-- ==== Sys2Proof/Laws/State.lean ====
section
/-! SUPPORT. What each update of the state leaves and what it changes: one lemma for every field of every update, so that no
proof unfolds a record update. -/

namespace Sys2Proof.Machine

variable (s : State) (h : Half)

/-! The two halves. -/

@[simp] theorem half_A : half s .A = s.a := rfl
@[simp] theorem half_B : half s .B = s.b := rfl
@[simp] theorem setHalf_half (x : HalfState) : half (setHalf s h x) h = x := by cases h <;> rfl
@[simp] theorem setHalf_otherHalf (x : HalfState) : half (setHalf s h x) (otherHalf h) = half s (otherHalf h) := by
  cases h <;> rfl
@[simp] theorem otherHalf_otherHalf : otherHalf (otherHalf h) = h := by cases h <;> rfl
@[simp] theorem otherHalf_ne : otherHalf h ≠ h := by cases h <;> decide
theorem half_cases (k : Half) : k = h ∨ k = otherHalf h := by cases h <;> cases k <;> decide
@[simp] theorem modHalf_half (f : HalfState → HalfState) : half (modHalf s h f) h = f (half s h) := by cases h <;> rfl
@[simp] theorem modHalf_otherHalf (f : HalfState → HalfState) :
    half (modHalf s h f) (otherHalf h) = half s (otherHalf h) := by cases h <;> rfl
theorem modHalf_ne {k : Half} (n : k ≠ h) (f : HalfState → HalfState) : half (modHalf s h f) k = half s k := by
  cases h <;> cases k <;> first | rfl | exact absurd rfl n

@[simp] theorem modHalf_mortar (f : HalfState → HalfState) : (modHalf s h f).mortar = s.mortar := by cases h <;> rfl
@[simp] theorem modHalf_quads (f : HalfState → HalfState) : (modHalf s h f).quads = s.quads := by cases h <;> rfl
@[simp] theorem modHalf_links (f : HalfState → HalfState) : (modHalf s h f).links = s.links := by cases h <;> rfl
@[simp] theorem modHalf_lanes (f : HalfState → HalfState) : (modHalf s h f).lanes = s.lanes := by cases h <;> rfl
@[simp] theorem modHalf_rx (f : HalfState → HalfState) : (modHalf s h f).rx = s.rx := by cases h <;> rfl
@[simp] theorem modHalf_streams (f : HalfState → HalfState) : (modHalf s h f).streams = s.streams := by cases h <;> rfl
@[simp] theorem modHalf_reads (f : HalfState → HalfState) : (modHalf s h f).reads = s.reads := by cases h <;> rfl
@[simp] theorem modHalf_rules (f : HalfState → HalfState) : (modHalf s h f).rules = s.rules := by cases h <;> rfl
@[simp] theorem modHalf_corrs (f : HalfState → HalfState) : (modHalf s h f).corrs = s.corrs := by cases h <;> rfl
@[simp] theorem modHalf_ctxs (f : HalfState → HalfState) : (modHalf s h f).ctxs = s.ctxs := by cases h <;> rfl
@[simp] theorem modHalf_statLast (f : HalfState → HalfState) : (modHalf s h f).statLast = s.statLast := by cases h <;> rfl
@[simp] theorem modHalf_contentTrigs (f : HalfState → HalfState) : (modHalf s h f).contentTrigs = s.contentTrigs := by cases h <;> rfl
@[simp] theorem modHalf_trim (f : HalfState → HalfState) : (modHalf s h f).trim = s.trim := by cases h <;> rfl
@[simp] theorem modHalf_sessions (f : HalfState → HalfState) : (modHalf s h f).sessions = s.sessions := by cases h <;> rfl
@[simp] theorem modHalf_outs (f : HalfState → HalfState) : (modHalf s h f).outs = s.outs := by cases h <;> rfl
@[simp] theorem modHalf_vfSrc (f : HalfState → HalfState) : (modHalf s h f).vfSrc = s.vfSrc := by cases h <;> rfl
@[simp] theorem modHalf_ports (f : HalfState → HalfState) : (modHalf s h f).ports = s.ports := by cases h <;> rfl
@[simp] theorem modHalf_pair (f : HalfState → HalfState) : (modHalf s h f).pair = s.pair := by cases h <;> rfl
@[simp] theorem modHalf_sys (f : HalfState → HalfState) : (modHalf s h f).sys = s.sys := by cases h <;> rfl
@[simp] theorem modHalf_flights (f : HalfState → HalfState) : (modHalf s h f).flights = s.flights := by cases h <;> rfl
@[simp] theorem modHalf_nextSerial (f : HalfState → HalfState) : (modHalf s h f).nextSerial = s.nextSerial := by cases h <;> rfl
@[simp] theorem modHalf_staged (f : HalfState → HalfState) : (modHalf s h f).staged = s.staged := by cases h <;> rfl
@[simp] theorem modHalf_mgmt (f : HalfState → HalfState) : (modHalf s h f).mgmt = s.mgmt := by cases h <;> rfl
@[simp] theorem modHalf_hostMem (f : HalfState → HalfState) : (modHalf s h f).hostMem = s.hostMem := by cases h <;> rfl
@[simp] theorem modHalf_hostBad (f : HalfState → HalfState) : (modHalf s h f).hostBad = s.hostBad := by cases h <;> rfl
@[simp] theorem modHalf_pending (f : HalfState → HalfState) : (modHalf s h f).pending = s.pending := by cases h <;> rfl
@[simp] theorem setHalf_mortar (x : HalfState) : (setHalf s h x).mortar = s.mortar := by cases h <;> rfl
@[simp] theorem setHalf_quads (x : HalfState) : (setHalf s h x).quads = s.quads := by cases h <;> rfl
@[simp] theorem setHalf_links (x : HalfState) : (setHalf s h x).links = s.links := by cases h <;> rfl
@[simp] theorem setHalf_lanes (x : HalfState) : (setHalf s h x).lanes = s.lanes := by cases h <;> rfl
@[simp] theorem setHalf_rx (x : HalfState) : (setHalf s h x).rx = s.rx := by cases h <;> rfl
@[simp] theorem setHalf_streams (x : HalfState) : (setHalf s h x).streams = s.streams := by cases h <;> rfl
@[simp] theorem setHalf_reads (x : HalfState) : (setHalf s h x).reads = s.reads := by cases h <;> rfl
@[simp] theorem setHalf_rules (x : HalfState) : (setHalf s h x).rules = s.rules := by cases h <;> rfl
@[simp] theorem setHalf_corrs (x : HalfState) : (setHalf s h x).corrs = s.corrs := by cases h <;> rfl
@[simp] theorem setHalf_ctxs (x : HalfState) : (setHalf s h x).ctxs = s.ctxs := by cases h <;> rfl
@[simp] theorem setHalf_statLast (x : HalfState) : (setHalf s h x).statLast = s.statLast := by cases h <;> rfl
@[simp] theorem setHalf_contentTrigs (x : HalfState) : (setHalf s h x).contentTrigs = s.contentTrigs := by cases h <;> rfl
@[simp] theorem setHalf_trim (x : HalfState) : (setHalf s h x).trim = s.trim := by cases h <;> rfl
@[simp] theorem setHalf_sessions (x : HalfState) : (setHalf s h x).sessions = s.sessions := by cases h <;> rfl
@[simp] theorem setHalf_outs (x : HalfState) : (setHalf s h x).outs = s.outs := by cases h <;> rfl
@[simp] theorem setHalf_vfSrc (x : HalfState) : (setHalf s h x).vfSrc = s.vfSrc := by cases h <;> rfl
@[simp] theorem setHalf_ports (x : HalfState) : (setHalf s h x).ports = s.ports := by cases h <;> rfl
@[simp] theorem setHalf_pair (x : HalfState) : (setHalf s h x).pair = s.pair := by cases h <;> rfl
@[simp] theorem setHalf_sys (x : HalfState) : (setHalf s h x).sys = s.sys := by cases h <;> rfl
@[simp] theorem setHalf_flights (x : HalfState) : (setHalf s h x).flights = s.flights := by cases h <;> rfl
@[simp] theorem setHalf_nextSerial (x : HalfState) : (setHalf s h x).nextSerial = s.nextSerial := by cases h <;> rfl
@[simp] theorem setHalf_staged (x : HalfState) : (setHalf s h x).staged = s.staged := by cases h <;> rfl
@[simp] theorem setHalf_mgmt (x : HalfState) : (setHalf s h x).mgmt = s.mgmt := by cases h <;> rfl
@[simp] theorem setHalf_hostMem (x : HalfState) : (setHalf s h x).hostMem = s.hostMem := by cases h <;> rfl
@[simp] theorem setHalf_hostBad (x : HalfState) : (setHalf s h x).hostBad = s.hostBad := by cases h <;> rfl
@[simp] theorem setHalf_pending (x : HalfState) : (setHalf s h x).pending = s.pending := by cases h <;> rfl

/-! modCmd changes cmd of one half and nothing else. -/

@[simp] theorem modCmd_half_cmd (f : HalfCmd → HalfCmd) : (half (modCmd s h f) h).cmd = f (half s h).cmd := by cases h <;> rfl
@[simp] theorem modCmd_half_ep (f : HalfCmd → HalfCmd) (k : Half) : (half (modCmd s h f) k).ep = (half s k).ep := by
  cases h <;> cases k <;> rfl
@[simp] theorem modCmd_half_ident (f : HalfCmd → HalfCmd) (k : Half) : (half (modCmd s h f) k).ident = (half s k).ident := by
  cases h <;> cases k <;> rfl
@[simp] theorem modCmd_half_power (f : HalfCmd → HalfCmd) (k : Half) : (half (modCmd s h f) k).power = (half s k).power := by
  cases h <;> cases k <;> rfl
@[simp] theorem modCmd_half_islands (f : HalfCmd → HalfCmd) (k : Half) : (half (modCmd s h f) k).islands = (half s k).islands := by
  cases h <;> cases k <;> rfl
@[simp] theorem modCmd_half_mem (f : HalfCmd → HalfCmd) (k : Half) : (half (modCmd s h f) k).mem = (half s k).mem := by
  cases h <;> cases k <;> rfl
@[simp] theorem modCmd_half_pipe (f : HalfCmd → HalfCmd) (k : Half) : (half (modCmd s h f) k).pipe = (half s k).pipe := by
  cases h <;> cases k <;> rfl
@[simp] theorem modCmd_half_ash (f : HalfCmd → HalfCmd) (k : Half) : (half (modCmd s h f) k).ash = (half s k).ash := by
  cases h <;> cases k <;> rfl
@[simp] theorem modCmd_half_sys (f : HalfCmd → HalfCmd) (k : Half) : (half (modCmd s h f) k).sys = (half s k).sys := by
  cases h <;> cases k <;> rfl
@[simp] theorem modCmd_half_vf (f : HalfCmd → HalfCmd) (k : Half) : (half (modCmd s h f) k).vf = (half s k).vf := by
  cases h <;> cases k <;> rfl
@[simp] theorem modCmd_half_audFamily (f : HalfCmd → HalfCmd) (k : Half) : (half (modCmd s h f) k).audFamily = (half s k).audFamily := by
  cases h <;> cases k <;> rfl
@[simp] theorem modCmd_otherHalf (f : HalfCmd → HalfCmd) : half (modCmd s h f) (otherHalf h) = half s (otherHalf h) := by
  cases h <;> rfl
theorem modCmd_ne {k : Half} (n : k ≠ h) (f : HalfCmd → HalfCmd) : half (modCmd s h f) k = half s k :=
  modHalf_ne s h n _
@[simp] theorem modCmd_mortar (f : HalfCmd → HalfCmd) : (modCmd s h f).mortar = s.mortar := by cases h <;> rfl
@[simp] theorem modCmd_quads (f : HalfCmd → HalfCmd) : (modCmd s h f).quads = s.quads := by cases h <;> rfl
@[simp] theorem modCmd_links (f : HalfCmd → HalfCmd) : (modCmd s h f).links = s.links := by cases h <;> rfl
@[simp] theorem modCmd_lanes (f : HalfCmd → HalfCmd) : (modCmd s h f).lanes = s.lanes := by cases h <;> rfl
@[simp] theorem modCmd_rx (f : HalfCmd → HalfCmd) : (modCmd s h f).rx = s.rx := by cases h <;> rfl
@[simp] theorem modCmd_streams (f : HalfCmd → HalfCmd) : (modCmd s h f).streams = s.streams := by cases h <;> rfl
@[simp] theorem modCmd_reads (f : HalfCmd → HalfCmd) : (modCmd s h f).reads = s.reads := by cases h <;> rfl
@[simp] theorem modCmd_rules (f : HalfCmd → HalfCmd) : (modCmd s h f).rules = s.rules := by cases h <;> rfl
@[simp] theorem modCmd_corrs (f : HalfCmd → HalfCmd) : (modCmd s h f).corrs = s.corrs := by cases h <;> rfl
@[simp] theorem modCmd_ctxs (f : HalfCmd → HalfCmd) : (modCmd s h f).ctxs = s.ctxs := by cases h <;> rfl
@[simp] theorem modCmd_statLast (f : HalfCmd → HalfCmd) : (modCmd s h f).statLast = s.statLast := by cases h <;> rfl
@[simp] theorem modCmd_contentTrigs (f : HalfCmd → HalfCmd) : (modCmd s h f).contentTrigs = s.contentTrigs := by cases h <;> rfl
@[simp] theorem modCmd_trim (f : HalfCmd → HalfCmd) : (modCmd s h f).trim = s.trim := by cases h <;> rfl
@[simp] theorem modCmd_sessions (f : HalfCmd → HalfCmd) : (modCmd s h f).sessions = s.sessions := by cases h <;> rfl
@[simp] theorem modCmd_outs (f : HalfCmd → HalfCmd) : (modCmd s h f).outs = s.outs := by cases h <;> rfl
@[simp] theorem modCmd_vfSrc (f : HalfCmd → HalfCmd) : (modCmd s h f).vfSrc = s.vfSrc := by cases h <;> rfl
@[simp] theorem modCmd_ports (f : HalfCmd → HalfCmd) : (modCmd s h f).ports = s.ports := by cases h <;> rfl
@[simp] theorem modCmd_pair (f : HalfCmd → HalfCmd) : (modCmd s h f).pair = s.pair := by cases h <;> rfl
@[simp] theorem modCmd_sys (f : HalfCmd → HalfCmd) : (modCmd s h f).sys = s.sys := by cases h <;> rfl
@[simp] theorem modCmd_flights (f : HalfCmd → HalfCmd) : (modCmd s h f).flights = s.flights := by cases h <;> rfl
@[simp] theorem modCmd_nextSerial (f : HalfCmd → HalfCmd) : (modCmd s h f).nextSerial = s.nextSerial := by cases h <;> rfl
@[simp] theorem modCmd_staged (f : HalfCmd → HalfCmd) : (modCmd s h f).staged = s.staged := by cases h <;> rfl
@[simp] theorem modCmd_mgmt (f : HalfCmd → HalfCmd) : (modCmd s h f).mgmt = s.mgmt := by cases h <;> rfl
@[simp] theorem modCmd_hostMem (f : HalfCmd → HalfCmd) : (modCmd s h f).hostMem = s.hostMem := by cases h <;> rfl
@[simp] theorem modCmd_hostBad (f : HalfCmd → HalfCmd) : (modCmd s h f).hostBad = s.hostBad := by cases h <;> rfl
@[simp] theorem modCmd_pending (f : HalfCmd → HalfCmd) : (modCmd s h f).pending = s.pending := by cases h <;> rfl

● Exercise
Look above for the line containing "theorem modHalf_otherHalf (f". Output from there through the line containing "theorem modHalf_reads (f", exactly and inclusively.

● Exercise solution
@[simp] theorem modHalf_otherHalf (f : HalfState → HalfState) :
    half (modHalf s h f) (otherHalf h) = half s (otherHalf h) := by cases h <;> rfl
theorem modHalf_ne {k : Half} (n : k ≠ h) (f : HalfState → HalfState) : half (modHalf s h f) k = half s k := by
  cases h <;> cases k <;> first | rfl | exact absurd rfl n

@[simp] theorem modHalf_mortar (f : HalfState → HalfState) : (modHalf s h f).mortar = s.mortar := by cases h <;> rfl
@[simp] theorem modHalf_quads (f : HalfState → HalfState) : (modHalf s h f).quads = s.quads := by cases h <;> rfl
@[simp] theorem modHalf_links (f : HalfState → HalfState) : (modHalf s h f).links = s.links := by cases h <;> rfl
@[simp] theorem modHalf_lanes (f : HalfState → HalfState) : (modHalf s h f).lanes = s.lanes := by cases h <;> rfl
@[simp] theorem modHalf_rx (f : HalfState → HalfState) : (modHalf s h f).rx = s.rx := by cases h <;> rfl
@[simp] theorem modHalf_streams (f : HalfState → HalfState) : (modHalf s h f).streams = s.streams := by cases h <;> rfl
@[simp] theorem modHalf_reads (f : HalfState → HalfState) : (modHalf s h f).reads = s.reads := by cases h <;> rfl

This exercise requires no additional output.